Content starts

/-- The loads last sent on a port are sent again on another (R458). -/
def resendLoads (n : Nat) (s : State) : State :=
  s.loads.foldl (fun s l =>
    if l.parts.any fun q => q.waits && q.port == some n then
      let (ps, t) := s.sendParts l.kind (l.parts.map fun q => if q.waits && q.port == some n then { q with port := none } else q)
      t.updLoad l.id fun l => { l with parts := ps }
    else s) s

/-- A port goes down (R454), in one direction or both: its flits are abandoned, its pairs resynchronise elsewhere, its loads are sent again, and
its part of other incidents is over. -/
def portDownAct (n : Nat) (tx rx : Bool) (s : State) : State :=
  let s := resendLoads n (s.updPort n fun p =>
    { p with txUp := p.txUp && !tx, rxUp := p.rxUp && !rx, restripe := false, unacked := 0, replayAt := none })
  let i := startSync s { kind := 4, site := n, start := s.ptime, ports := [n] }
  portSettled n { s with incidents := s.incidents ++ [i] }

/-- WAVELENGTH_LOSS (R452): of a laser input, on the transmit side of its OED's ports; of wavelengths, as a receiver detects them. -/
def execWavelengthLoss (loss : LightLoss) (s : State) : Out :=
  let stripe (ps : List Nat) (f : Port → Port) (s : State) : State := ps.foldl (fun s n => s.updPort n fun p => { f p with restripe := true, replayAt := some (s.ptime + 10000) }) s
  match loss with
  | .laser i =>
    if i ≥ 16 || !bit s.light i then .next s
    else
      let ps := laserPorts s i
      let s1 : State := { s with light := s.light &&& ~~~(1#16 <<< i), lost := s.lost ||| (1#16 <<< i) }
      let all := (s1.ports.filter fun p => p.1 / 24 == i / 4).map (·.1)
      let s2 := all.foldl (fun s n => s.updPort n fun p => { p with txLit := p.txLit &&& ~~~laserMask i }) s1
      let s3 := stripe ps id s2
      .next (closeIncidents { s3 with incidents := s3.incidents ++ [{ kind := 1, site := i, start := s.ptime, ports := ps, striping := ps }] })
  | .lambda n tx m =>
    let p := s.port n
    let dim (p : Port) : Port := if tx then { p with txLit := p.txLit &&& ~~~m } else { p with rxLit := p.rxLit &&& ~~~m }
    if (if tx then p.txLit &&& m else p.rxLit &&& m) = 0 then .next s
    else if !(p.txUp && p.rxUp) then .next (s.updPort n dim)
    else
      let s1 := stripe [n] dim s
      .next { s1 with incidents := s1.incidents ++ [{ kind := 3, site := n, start := s.ptime, ports := [n], striping := [n] }] }

/-- STRIPE_MARKER (R452): the active list becomes the wavelengths with light; fewer than 4 take the direction down (R451). -/
def execStripeMarker (port : Nat) (tx : Bool) (s : State) : Out :=
  let p := s.port port
  if !p.restripe then .next s
  else
    let s1 := s.updPort port fun p => if tx then { p with txAct := p.txLit } else { p with rxAct := p.rxLit }
    .next (if litCount (if tx then p.txLit else p.rxLit) < 4 then portDownAct port tx (!tx) s1 else s1)

/-- LASER_RESTORED (R452): the wavelengths are added back by the marker procedure. -/
def execLaserRestored (input : Nat) (s : State) : Out :=
  if input ≥ 16 || bit s.light input then .next s
  else
    let ps := laserPorts s input
    let all := (s.ports.filter fun p => p.1 / 24 == input / 4).map (·.1)
    let s1 := all.foldl (fun s n => s.updPort n fun p => { p with txLit := p.txLit ||| laserMask input }) { s with light := s.light ||| (1#16 <<< input) }
    let s2 := ps.foldl (fun s n => s.updPort n fun p => { p with restripe := true, replayAt := some (s.ptime + 10000) }) s1
    .next (closeIncidents { s2 with incidents := s2.incidents ++ [{ kind := 2, site := input, start := s.ptime, ports := ps, striping := ps }] })

/-- FLIT_REPLAY (R453): every flit not acknowledged is sent again, each with a counter value of its own (R462); a restripe whose markers have
been sent is over. -/
def execFlitReplay (port : Nat) (s : State) : Out :=
  let p := s.port port
  if !(p.txUp && p.rxUp) then .next s
  else
    let striped := p.txAct == p.txLit && p.rxAct == p.rxLit
    let s1 := s.updPort port fun p =>
      { p with replays := if p.replays = 0xFFFFFFFF then p.replays else p.replays + 1, ctr := p.ctr + p.unacked, restripe := p.restripe && !striped
               replayAt := if striped then none else p.replayAt }
    let s2 : State := { s1 with incidents := s1.incidents.map fun i => if i.striping.contains port then { i with replay := i.replay + p.unacked } else i }
    .next (if striped then portSettled port s2 else s2)

/-- FLIT_ACK (R453). The port's count grows by the symbols that the receive side has corrected in the flits it came with (R450): how many is a
free value. -/
def execFlitAck (port n : Nat) (s : State) : Out :=
  if (s.ports.find? port).isNone then .next s
  else
    let (k, s) := s.draw
    .next (s.updPort port fun p => { p with unacked := p.unacked - n, corrected := p.corrected + (Config.freeWord k).toNat % 161 })

/-- REPLAY_TIMEOUT (R453). -/
def execReplayTimeout (port : Nat) (tx : Bool) (s : State) : Out :=
  let p := s.port port
  if p.txUp && p.rxUp && p.replayAt.any (fun t => decide (t ≤ s.ptime)) then .next (portDownAct port tx (!tx) s) else .next s

/-- PORT_DOWN (R454). -/
def execPortDown (port : Nat) (s : State) : Out := if (s.port port).txUp || (s.port port).rxUp then .next (portDownAct port true true s) else .next s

Content ends

Your task |
Wherever the string "txAct" appears in the records, copy the whole line.

Exercise output |
    let s1 := s.updPort port fun p => if tx then { p with txAct := p.txLit } else { p with rxAct := p.rxLit }
    let striped := p.txAct == p.txLit && p.rxAct == p.rxLit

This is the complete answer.